Data records:
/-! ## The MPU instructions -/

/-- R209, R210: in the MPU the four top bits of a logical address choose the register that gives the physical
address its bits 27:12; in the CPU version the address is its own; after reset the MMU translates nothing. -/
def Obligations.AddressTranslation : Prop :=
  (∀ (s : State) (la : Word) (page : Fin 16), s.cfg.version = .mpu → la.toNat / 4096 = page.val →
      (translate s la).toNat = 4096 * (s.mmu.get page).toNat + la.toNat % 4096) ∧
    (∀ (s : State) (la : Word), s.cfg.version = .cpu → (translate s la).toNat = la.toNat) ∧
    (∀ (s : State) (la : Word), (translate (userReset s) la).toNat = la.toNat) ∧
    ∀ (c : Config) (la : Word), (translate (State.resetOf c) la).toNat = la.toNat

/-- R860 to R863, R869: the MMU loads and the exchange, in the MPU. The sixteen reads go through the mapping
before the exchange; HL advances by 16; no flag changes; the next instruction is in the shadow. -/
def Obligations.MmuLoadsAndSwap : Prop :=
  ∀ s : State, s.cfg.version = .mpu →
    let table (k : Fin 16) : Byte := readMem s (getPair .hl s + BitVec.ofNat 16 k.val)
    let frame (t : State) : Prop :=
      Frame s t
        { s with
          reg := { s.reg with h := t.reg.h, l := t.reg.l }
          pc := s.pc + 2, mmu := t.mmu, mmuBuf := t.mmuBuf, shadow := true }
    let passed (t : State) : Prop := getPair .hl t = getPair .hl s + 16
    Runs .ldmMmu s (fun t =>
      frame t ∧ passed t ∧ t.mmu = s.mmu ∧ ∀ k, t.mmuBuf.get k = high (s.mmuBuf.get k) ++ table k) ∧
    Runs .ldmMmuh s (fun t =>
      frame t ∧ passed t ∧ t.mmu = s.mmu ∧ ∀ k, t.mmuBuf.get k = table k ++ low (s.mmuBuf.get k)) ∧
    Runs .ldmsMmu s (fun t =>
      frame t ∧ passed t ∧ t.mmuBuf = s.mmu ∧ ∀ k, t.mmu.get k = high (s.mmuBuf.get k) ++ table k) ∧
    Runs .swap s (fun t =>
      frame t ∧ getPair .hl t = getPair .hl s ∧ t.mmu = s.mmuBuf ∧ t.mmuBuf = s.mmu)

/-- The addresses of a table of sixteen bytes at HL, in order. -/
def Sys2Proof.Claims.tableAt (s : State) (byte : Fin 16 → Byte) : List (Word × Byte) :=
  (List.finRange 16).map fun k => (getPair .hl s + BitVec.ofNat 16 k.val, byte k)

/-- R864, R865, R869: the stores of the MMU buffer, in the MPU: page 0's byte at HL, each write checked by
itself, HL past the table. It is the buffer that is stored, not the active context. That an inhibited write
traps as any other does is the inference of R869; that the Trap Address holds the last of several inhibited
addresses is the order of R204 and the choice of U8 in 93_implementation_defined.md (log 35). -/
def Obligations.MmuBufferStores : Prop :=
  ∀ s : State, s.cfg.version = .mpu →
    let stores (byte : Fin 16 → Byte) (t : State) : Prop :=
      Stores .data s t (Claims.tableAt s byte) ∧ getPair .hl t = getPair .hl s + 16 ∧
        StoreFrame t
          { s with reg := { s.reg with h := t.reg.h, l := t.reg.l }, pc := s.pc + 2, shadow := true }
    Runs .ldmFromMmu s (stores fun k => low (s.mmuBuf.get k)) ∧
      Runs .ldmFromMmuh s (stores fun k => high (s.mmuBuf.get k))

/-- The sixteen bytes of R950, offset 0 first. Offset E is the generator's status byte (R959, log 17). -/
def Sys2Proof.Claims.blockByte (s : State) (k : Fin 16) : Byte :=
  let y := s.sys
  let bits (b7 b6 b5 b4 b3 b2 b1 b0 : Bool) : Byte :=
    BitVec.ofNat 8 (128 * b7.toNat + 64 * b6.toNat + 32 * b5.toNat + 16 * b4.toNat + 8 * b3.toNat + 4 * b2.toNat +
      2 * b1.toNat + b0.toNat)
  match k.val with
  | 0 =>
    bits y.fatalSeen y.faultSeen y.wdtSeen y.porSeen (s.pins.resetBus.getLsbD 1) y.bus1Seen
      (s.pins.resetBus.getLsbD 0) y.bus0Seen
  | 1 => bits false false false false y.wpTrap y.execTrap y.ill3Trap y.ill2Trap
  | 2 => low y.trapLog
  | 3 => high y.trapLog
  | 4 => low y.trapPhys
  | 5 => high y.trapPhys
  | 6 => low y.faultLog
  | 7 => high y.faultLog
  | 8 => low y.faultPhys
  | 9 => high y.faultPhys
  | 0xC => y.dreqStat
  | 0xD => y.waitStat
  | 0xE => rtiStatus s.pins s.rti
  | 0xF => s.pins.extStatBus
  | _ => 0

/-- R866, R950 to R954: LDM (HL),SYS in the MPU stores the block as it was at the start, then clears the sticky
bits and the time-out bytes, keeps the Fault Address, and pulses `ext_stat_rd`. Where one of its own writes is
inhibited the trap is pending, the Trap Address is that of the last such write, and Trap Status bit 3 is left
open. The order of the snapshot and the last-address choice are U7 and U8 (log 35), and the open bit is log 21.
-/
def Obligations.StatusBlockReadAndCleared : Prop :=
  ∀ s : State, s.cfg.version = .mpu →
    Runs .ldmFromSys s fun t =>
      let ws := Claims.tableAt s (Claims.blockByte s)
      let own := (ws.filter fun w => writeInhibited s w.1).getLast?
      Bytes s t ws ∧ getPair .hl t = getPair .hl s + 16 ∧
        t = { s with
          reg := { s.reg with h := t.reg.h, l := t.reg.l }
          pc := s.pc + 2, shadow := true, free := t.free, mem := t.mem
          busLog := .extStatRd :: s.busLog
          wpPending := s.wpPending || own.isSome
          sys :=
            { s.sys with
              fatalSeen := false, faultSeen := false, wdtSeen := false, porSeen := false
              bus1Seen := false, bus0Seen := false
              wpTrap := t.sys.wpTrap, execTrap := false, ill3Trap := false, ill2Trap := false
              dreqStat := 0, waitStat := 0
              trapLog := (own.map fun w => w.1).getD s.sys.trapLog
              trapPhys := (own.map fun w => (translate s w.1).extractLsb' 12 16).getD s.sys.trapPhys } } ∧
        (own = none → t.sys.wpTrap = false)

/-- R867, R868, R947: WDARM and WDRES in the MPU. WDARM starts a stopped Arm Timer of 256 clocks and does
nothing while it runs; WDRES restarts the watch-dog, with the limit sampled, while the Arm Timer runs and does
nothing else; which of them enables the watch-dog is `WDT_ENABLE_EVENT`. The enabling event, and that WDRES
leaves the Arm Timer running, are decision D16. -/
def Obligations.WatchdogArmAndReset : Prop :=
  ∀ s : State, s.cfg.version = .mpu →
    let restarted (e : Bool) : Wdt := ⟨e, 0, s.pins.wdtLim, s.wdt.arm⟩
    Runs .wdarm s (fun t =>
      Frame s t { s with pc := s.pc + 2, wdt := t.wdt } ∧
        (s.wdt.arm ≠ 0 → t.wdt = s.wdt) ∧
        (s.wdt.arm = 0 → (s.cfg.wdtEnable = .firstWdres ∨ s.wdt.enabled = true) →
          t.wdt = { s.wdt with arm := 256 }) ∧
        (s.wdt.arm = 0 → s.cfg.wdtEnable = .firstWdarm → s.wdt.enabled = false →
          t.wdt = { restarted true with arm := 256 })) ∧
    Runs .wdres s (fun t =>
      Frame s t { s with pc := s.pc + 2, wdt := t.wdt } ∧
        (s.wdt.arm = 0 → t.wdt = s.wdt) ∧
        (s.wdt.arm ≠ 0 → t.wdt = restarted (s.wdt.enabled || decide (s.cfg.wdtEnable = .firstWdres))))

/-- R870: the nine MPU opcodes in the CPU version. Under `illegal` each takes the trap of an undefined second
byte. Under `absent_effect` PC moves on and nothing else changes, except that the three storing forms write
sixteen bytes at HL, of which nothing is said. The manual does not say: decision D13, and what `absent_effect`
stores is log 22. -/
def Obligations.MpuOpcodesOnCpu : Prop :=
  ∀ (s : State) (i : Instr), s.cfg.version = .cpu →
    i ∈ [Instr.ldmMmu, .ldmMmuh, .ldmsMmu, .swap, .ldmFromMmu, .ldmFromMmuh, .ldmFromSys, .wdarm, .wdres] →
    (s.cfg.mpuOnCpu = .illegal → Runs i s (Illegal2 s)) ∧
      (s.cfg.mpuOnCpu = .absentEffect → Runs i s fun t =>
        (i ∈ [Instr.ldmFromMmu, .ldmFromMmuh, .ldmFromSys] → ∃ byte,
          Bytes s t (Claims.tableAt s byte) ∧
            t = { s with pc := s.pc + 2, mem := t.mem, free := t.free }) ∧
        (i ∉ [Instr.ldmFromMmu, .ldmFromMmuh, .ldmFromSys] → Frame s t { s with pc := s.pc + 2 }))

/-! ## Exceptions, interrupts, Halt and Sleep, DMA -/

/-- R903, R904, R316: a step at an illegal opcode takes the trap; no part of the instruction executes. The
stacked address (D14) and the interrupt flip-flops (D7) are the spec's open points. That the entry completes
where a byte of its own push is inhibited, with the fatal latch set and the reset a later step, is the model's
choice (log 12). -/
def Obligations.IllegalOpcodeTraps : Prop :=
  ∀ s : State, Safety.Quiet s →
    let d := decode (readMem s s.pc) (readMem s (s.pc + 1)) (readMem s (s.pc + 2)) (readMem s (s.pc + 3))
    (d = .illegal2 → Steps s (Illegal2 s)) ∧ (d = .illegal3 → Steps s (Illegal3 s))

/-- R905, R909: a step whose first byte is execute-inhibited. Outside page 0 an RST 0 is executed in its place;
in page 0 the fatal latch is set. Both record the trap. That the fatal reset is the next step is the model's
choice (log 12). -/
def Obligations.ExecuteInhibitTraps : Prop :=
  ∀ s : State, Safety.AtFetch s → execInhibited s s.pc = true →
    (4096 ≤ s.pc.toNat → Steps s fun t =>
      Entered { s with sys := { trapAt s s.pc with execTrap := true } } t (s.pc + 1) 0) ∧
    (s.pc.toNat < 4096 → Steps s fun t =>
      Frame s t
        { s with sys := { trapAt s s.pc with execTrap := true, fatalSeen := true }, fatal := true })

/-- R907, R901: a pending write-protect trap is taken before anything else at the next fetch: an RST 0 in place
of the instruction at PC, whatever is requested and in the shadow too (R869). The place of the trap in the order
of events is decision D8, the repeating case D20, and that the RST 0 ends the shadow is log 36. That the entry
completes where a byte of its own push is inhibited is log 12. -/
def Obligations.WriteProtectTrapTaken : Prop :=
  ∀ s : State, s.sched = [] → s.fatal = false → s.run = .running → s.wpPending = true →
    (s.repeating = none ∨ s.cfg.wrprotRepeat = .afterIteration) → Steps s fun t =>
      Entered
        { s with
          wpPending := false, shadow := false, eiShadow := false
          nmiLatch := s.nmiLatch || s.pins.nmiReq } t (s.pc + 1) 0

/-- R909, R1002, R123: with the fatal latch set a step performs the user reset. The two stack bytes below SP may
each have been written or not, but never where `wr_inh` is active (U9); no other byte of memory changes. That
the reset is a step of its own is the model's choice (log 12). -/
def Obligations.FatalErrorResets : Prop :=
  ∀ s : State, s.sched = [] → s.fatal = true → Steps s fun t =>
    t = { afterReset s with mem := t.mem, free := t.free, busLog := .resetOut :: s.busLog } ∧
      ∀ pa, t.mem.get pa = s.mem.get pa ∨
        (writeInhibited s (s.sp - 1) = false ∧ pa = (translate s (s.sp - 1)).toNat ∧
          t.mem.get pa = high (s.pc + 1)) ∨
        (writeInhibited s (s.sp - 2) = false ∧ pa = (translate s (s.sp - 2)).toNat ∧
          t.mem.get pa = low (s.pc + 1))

* * *

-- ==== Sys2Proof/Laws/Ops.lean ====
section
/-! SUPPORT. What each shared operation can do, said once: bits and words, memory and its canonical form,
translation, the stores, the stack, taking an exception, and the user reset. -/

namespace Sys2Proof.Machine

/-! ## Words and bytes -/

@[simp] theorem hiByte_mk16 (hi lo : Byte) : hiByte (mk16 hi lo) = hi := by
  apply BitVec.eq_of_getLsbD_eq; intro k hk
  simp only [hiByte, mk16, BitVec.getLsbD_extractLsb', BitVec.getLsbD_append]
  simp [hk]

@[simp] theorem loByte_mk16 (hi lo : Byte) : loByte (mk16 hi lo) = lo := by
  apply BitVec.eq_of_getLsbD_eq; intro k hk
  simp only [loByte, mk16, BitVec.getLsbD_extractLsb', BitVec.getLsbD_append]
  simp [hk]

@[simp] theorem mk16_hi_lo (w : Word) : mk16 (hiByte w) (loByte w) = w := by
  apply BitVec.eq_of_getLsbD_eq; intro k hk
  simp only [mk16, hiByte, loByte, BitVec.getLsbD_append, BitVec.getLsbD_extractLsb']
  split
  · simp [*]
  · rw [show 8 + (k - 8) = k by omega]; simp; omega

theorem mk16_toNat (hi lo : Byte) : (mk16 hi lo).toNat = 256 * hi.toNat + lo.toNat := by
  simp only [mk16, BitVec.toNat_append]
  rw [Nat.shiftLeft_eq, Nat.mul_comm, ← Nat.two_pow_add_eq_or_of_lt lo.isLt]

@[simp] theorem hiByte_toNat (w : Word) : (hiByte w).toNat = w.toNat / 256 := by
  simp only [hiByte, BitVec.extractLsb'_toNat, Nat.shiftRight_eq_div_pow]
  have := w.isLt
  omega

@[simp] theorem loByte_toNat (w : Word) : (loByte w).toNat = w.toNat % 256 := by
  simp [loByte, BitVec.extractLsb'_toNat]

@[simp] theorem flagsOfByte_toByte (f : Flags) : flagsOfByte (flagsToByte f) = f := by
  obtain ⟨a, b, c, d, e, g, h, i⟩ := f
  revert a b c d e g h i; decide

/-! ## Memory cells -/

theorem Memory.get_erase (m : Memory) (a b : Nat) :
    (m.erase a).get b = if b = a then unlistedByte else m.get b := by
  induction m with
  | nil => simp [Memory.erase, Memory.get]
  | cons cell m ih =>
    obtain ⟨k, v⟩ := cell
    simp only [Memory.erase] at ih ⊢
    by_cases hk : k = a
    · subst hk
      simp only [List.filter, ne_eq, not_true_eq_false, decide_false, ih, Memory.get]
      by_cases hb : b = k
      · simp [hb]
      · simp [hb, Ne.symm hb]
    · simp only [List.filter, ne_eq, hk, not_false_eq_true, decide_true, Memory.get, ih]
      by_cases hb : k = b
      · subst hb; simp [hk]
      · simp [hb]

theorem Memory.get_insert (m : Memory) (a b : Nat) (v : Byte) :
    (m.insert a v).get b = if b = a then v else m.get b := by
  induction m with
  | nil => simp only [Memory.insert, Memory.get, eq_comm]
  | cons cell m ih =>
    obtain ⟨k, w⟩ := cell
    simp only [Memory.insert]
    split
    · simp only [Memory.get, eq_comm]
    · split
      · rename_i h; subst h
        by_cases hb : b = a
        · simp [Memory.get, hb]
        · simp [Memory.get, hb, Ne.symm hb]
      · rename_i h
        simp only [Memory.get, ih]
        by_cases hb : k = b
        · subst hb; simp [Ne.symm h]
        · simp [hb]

### What this task involves
Look back at the data above. Transcribe exactly the lines starting at the line that contains "MPU instructions -/" and ending at the line that contains "let passed (t".

### Answer
/-! ## The MPU instructions -/

/-- R209, R210: in the MPU the four top bits of a logical address choose the register that gives the physical
address its bits 27:12; in the CPU version the address is its own; after reset the MMU translates nothing. -/
def Obligations.AddressTranslation : Prop :=
  (∀ (s : State) (la : Word) (page : Fin 16), s.cfg.version = .mpu → la.toNat / 4096 = page.val →
      (translate s la).toNat = 4096 * (s.mmu.get page).toNat + la.toNat % 4096) ∧
    (∀ (s : State) (la : Word), s.cfg.version = .cpu → (translate s la).toNat = la.toNat) ∧
    (∀ (s : State) (la : Word), (translate (userReset s) la).toNat = la.toNat) ∧
    ∀ (c : Config) (la : Word), (translate (State.resetOf c) la).toNat = la.toNat

/-- R860 to R863, R869: the MMU loads and the exchange, in the MPU. The sixteen reads go through the mapping
before the exchange; HL advances by 16; no flag changes; the next instruction is in the shadow. -/
def Obligations.MmuLoadsAndSwap : Prop :=
  ∀ s : State, s.cfg.version = .mpu →
    let table (k : Fin 16) : Byte := readMem s (getPair .hl s + BitVec.ofNat 16 k.val)
    let frame (t : State) : Prop :=
      Frame s t
        { s with
          reg := { s.reg with h := t.reg.h, l := t.reg.l }
          pc := s.pc + 2, mmu := t.mmu, mmuBuf := t.mmuBuf, shadow := true }
    let passed (t : State) : Prop := getPair .hl t = getPair .hl s + 16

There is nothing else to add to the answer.